Class TieredMergePolicy

java.lang.Object
org.apache.lucene.index.MergePolicy
org.apache.lucene.index.TieredMergePolicy

public class TieredMergePolicy extends MergePolicy
Merges segments of approximately equal size, subject to an allowed number of segments per tier. This is similar to LogByteSizeMergePolicy, except this merge policy is able to merge non-adjacent segment, and separates how many segments are merged at once (setMaxMergeAtOnce(int)) from how many segments are allowed per tier (setSegmentsPerTier(double)). This merge policy also does not over-merge (i.e. cascade merges).

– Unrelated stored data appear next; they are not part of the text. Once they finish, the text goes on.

/-- CANCEL_UNICAST_TRANSMISSION for a message type: a follower's grant ends, or one of this instance's own; the cancel is
acknowledged (R440, R445). -/
def execCancelUnicastTransmission (p : Fin 6) (m : PtpRx) (type : Fin 16) (s : State) : Res :=
  s.running fun s =>
    ptpTake p.val m (fun s =>
      let s1 := s.updInst p.val fun i =>
        { i with masters := i.masters.map fun x => if x.addr = fit 16 m.addr then { x with grants := mdel x.grants type.val } else x }
      match findFollower s p.val m with
      | some e => updFollower e.1 (fun f => f.setGrant type.val none) (ptpSignal p.val e.1 7 type.val 0 0 s1)
      | none => ptpSignal p.val 0x1000 7 type.val 0 0 s1) (takeGeneral p.val s)

/-- GRANT_EXPIRY: `heldS` seconds have passed since a follower's grant of a type was made (R445). -/
def execGrantExpiry (i : Fin 4096) (type : Fin 16) (heldS : Nat) (s : State) : Res :=
  s.running fun s =>
    match mget s.net.followers i.val with
    | some f =>
      if (f.grant type.val).any fun g => decide (g.duration ≤ heldS) then updFollower i.val (fun f => f.setGrant type.val none) s
      else s
    | none => s

/-- The interval an instance requests for a message type (R449). -/
def wantedLog (i : PtpInst) (type : Nat) : Int := if type = 0x0B then i.logAnnounce else if type = 0 then i.logSync else i.logDelay

/-- GRANT_RENEWAL: unicast master `k` is asked for a type not granted, or half of whose duration has passed (R449). -/
def execGrantRenewal (p : Fin 6) (k : Fin 4) (type : Fin 16) (heldS : Nat) (s : State) : Res :=
  s.running fun s =>
    let i := s.inst p.val
    match i.masters[k.val]? with
    | none => s
    | some x =>
      let due := match mget x.grants type.val with
        | some d => decide (d ≤ 2 * heldS)
        | none => true
      if i.role = 1 ∨ (type.val ≠ 0x0B ∧ type.val ≠ 0 ∧ type.val ≠ 9) ∨ !due then s
      else ptpSignal p.val (0x2000 + k.val) 4 type.val (wantedLog i type.val) s.net.grantMax s

/-- GRANT_RECEIVED: a unicast master's GRANT; a duration of 0 is a denial (R449). -/
def execGrantReceived (p : Fin 6) (m : PtpRx) (type : Fin 16) (duration : Nat) (s : State) : Res :=
  s.running fun s =>
    ptpTake p.val m (fun s =>
      s.updInst p.val fun i =>
        { i with masters := i.masters.map fun x =>
            if x.addr = fit 16 m.addr then
              { x with grants := if duration = 0 then mdel x.grants type.val else mset x.grants type.val duration } else x })
      (takeGeneral p.val s)

/-! ### Best master (R450, R453, R454, R457; IEEE 1588-2019 clause 9.3, log entry 33) -/

/-- The best qualified foreign master: one that two Announce messages came from. -/
def bestForeign (i : PtpInst) : Option Parent :=
  i.foreign.foldl (fun b x => if 2 ≤ x.2 ∧ b.all (fun y => betterDs x.1 y) then some x.1 else b) none

/-- Follow a foreign master: its data become the parent's; a new parent starts UNCALIBRATED, and a new grandmaster
disqualifies the reference (R454, R456). -/
def follow (p : Nat) (d : Parent) (s : State) : State :=
  let i := s.inst p
  let same : Bool := (i.state == .slave || i.state == .uncalibrated) && i.parent.portId == d.portId
  if same then
    let s1 := s.updInst p fun i => { i with parent := d }
    if i.parent.gmId ≠ d.gmId ∧ s.net.refPort = some p then setPtpRef (disqualify 2 8 s1) else setPtpRef s1
  else
    let s1 := if i.state = .slave then ptpTo p .uncalibrated s else s
    ptpTo p .uncalibrated (s1.updInst p fun i =>
      { i with parent := d, exchanges := 0, delays := [], syncDiff := none, awaiting := none, sm := none })

/-- The state decision of an instance. -/
def decide1588 (p : Nat) (s : State) : State :=
  let i := s.inst p
  let own := ownData s p
  match (if i.role = 1 then none else bestForeign i) with
  | none => s
  | some b =>
    if i.role = 0 ∧ betterDs own b then ptpTo p .master s
    else if i.role = 0 ∧ own.gmClass < 128 then ptpTo p .passive s
    else follow p b s

/-- UTC midnight after the current second, as the TAI second at which an offset takes force (R77). -/
def nextMidnight (s : State) (newOffset : Int) : Nat :=
  let utc := (s.timebase.now.sec : Int) - s.timebase.utcOffset
  ((utc / 86400 + 1) * 86400 + newOffset).toNat

/-- The offsets of an Announce are adopted while PTP is selected and this instance supplies it (R457). -/
def adoptAnnounce (p : Nat) (a : PtpAnn) (s : State) : State :=
  let b := s.timebase
  if b.selected ≠ 2 ∨ s.net.refPort ≠ some p ∨ !b.fromUpstream then s
  else
    let utc := if a.utcValid then a.utcOffset else b.utcOffset
    let at_ (d : Int) : Option Sched := some { instant := nextMidnight s (utc + d), value := utc + d }
    let leap := if a.leap61 then at_ 1 else if a.leap59 then at_ (-1) else none
    if utc = b.utcOffset ∧ (leap.map (·.value)) = (b.leap.map (·.value)) ∧ leap.isSome = b.leap.isSome then s
    else adoptOffsets utc b.localOffset leap b.localSched s

/-- The dataset of an Announce. -/
def annParent (a : PtpAnn) (m : PtpRx) : Parent :=
  { portId := fit 10 m.srcId, gmId := fit 8 a.gmId, gmClass := a.gmClass % 256, gmAccuracy := a.gmAccuracy % 256
    gmVariance := a.gmVariance % 65536, gmPriority1 := a.gmPriority1 % 256, gmPriority2 := a.gmPriority2 % 256
    steps := a.steps % 65536, ptpTimescale := a.ptpTimescale, utcValid := a.utcValid, utcOffset := a.utcOffset }

/-- Note an Announce of a foreign master. -/
def noteForeign (d : Parent) (l : List (Parent × Nat)) : List (Parent × Nat) :=
  if l.any fun x => x.1.portId == d.portId then l.map fun x => if x.1.portId = d.portId then (d, x.2 + 1) else x
  else l ++ [(d, 1)]

/-- ANNOUNCE_RECEIVED (R450, R454, R457, R461). -/
def execAnnounceReceived (p : Fin 6) (m : PtpRx) (a : PtpAnn) (s : State) : Res :=
  s.running fun s =>
    ptpTake p.val m (fun s =>
      if a.steps ≥ 255 ∨ fit 10 m.srcId = (ownData s p.val).portId then s
      else
        let s1 := s.updInst p.val fun i => { i with foreign := noteForeign (annParent a m) i.foreign }
        let s2 := decide1588 p.val s1
        ptpCheck (if s2.net.refPort = some p.val then adoptAnnounce p.val a s2 else s2)) (takeGeneral p.val s)

/-- ANNOUNCE_RECEIPT_TIMEOUT: announceReceiptTimeout intervals without an Announce of the parent (R450, R454). -/
def execAnnounceReceiptTimeout (p : Fin 6) (intervals : Nat) (s : State) : Res :=
  s.running fun s =>
    let i := s.inst p.val
    if !i.active || decide (intervals < i.receiptTimeout) || i.state == .master then s
    else
      let s1 := s.updInst p.val fun i => { i with foreign := i.foreign.filter fun x => x.1.portId ≠ i.parent.portId ∧ i.state ≠ .listening }
      if i.role = 2 then ptpTo p.val .listening s1 else ptpTo p.val .master s1

/-! ### The follower servo (R454, R456, R463, R466) -/

/-- A message of the parent, of an instance that follows. -/
def fromParent (s : State) (p : Nat) (m : PtpRx) : Bool :=
  let i := s.inst p
  (i.state == .slave || i.state == .uncalibrated) && i.parent.portId == fit 10 m.srcId

/-- SYNC_RECEIVED: a Sync with its origin timestamp; two-step ones wait for their Follow_Up (R456). -/
def execSyncReceived (p : Fin 6) (m : PtpRx) (twoStep : Bool) (sec ns : Nat) (s : State) : Res :=
  s.running fun s =>
    ptpTake p.val m (fun s =>
      if !fromParent s p.val m then s
      else
        let t2 := ((rxTime m).addPs (-(s.inst p.val).rxExt)).ps - corrPs m.corr
        s.updInst p.val fun i =>
          if twoStep then { i with awaiting := some (m.seq, t2) }
          else { i with syncDiff := some (t2 - Time.ps { sec, ns }), awaiting := none }) s

/-- FOLLOW_UP_RECEIVED: the precise origin time of the Sync that waits (R456). -/
def execFollowUpReceived (p : Fin 6) (m : PtpRx) (sec ns : Nat) (s : State) : Res :=
  s.running fun s =>
    ptpTake p.val m (fun s =>
      match (s.inst p.val).awaiting with
      | some (n, t2) =>
        if fromParent s p.val m ∧ n = m.seq then
          s.updInst p.val fun i => { i with syncDiff := some (t2 - corrPs m.corr - Time.ps { sec, ns }), awaiting := none }
        else s
      | none => s) (takeGeneral p.val s)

For normal merging, this policy first computes a "budget" of how many segments are allowed to be in the index. If the index is over-budget, then the policy sorts segments by decreasing size (pro-rating by percent deletes), and then finds the least-cost merge. Merge cost is measured by a combination of the "skew" of the merge (size of largest segment divided by smallest segment), total merge size and percent deletes reclaimed, so that merges with lower skew, smaller size and those reclaiming more deletes, are favored.

If a merge will produce a segment that's larger than setMaxMergedSegmentMB(double), then the policy will merge fewer segments (down to 1 at once, if that one has deletions) to keep the segment size under budget.

NOTE: this policy freely merges non-adjacent segments; if this is a problem, use LogMergePolicy.

NOTE: This policy always merges by byte size of the segments, always pro-rates by percent deletes

NOTE Starting with Lucene 7.5, if you call IndexWriter.forceMerge(int) with this (default) merge policy, if setMaxMergedSegmentMB(double) is in conflict with maxNumSegments passed to IndexWriter.forceMerge(int) then maxNumSegments wins. For example, if your index has 50 1 GB segments, and you have setMaxMergedSegmentMB(double) at 1024 (1 GB), and you call forceMerge(10), the two settings are clearly in conflict. TieredMergePolicy will choose to break the setMaxMergedSegmentMB(double) constraint and try to merge down to at most ten segments, each up to 5 * 1.25 GB in size (since an extra 25% buffer increase in the expected segment size is targetted).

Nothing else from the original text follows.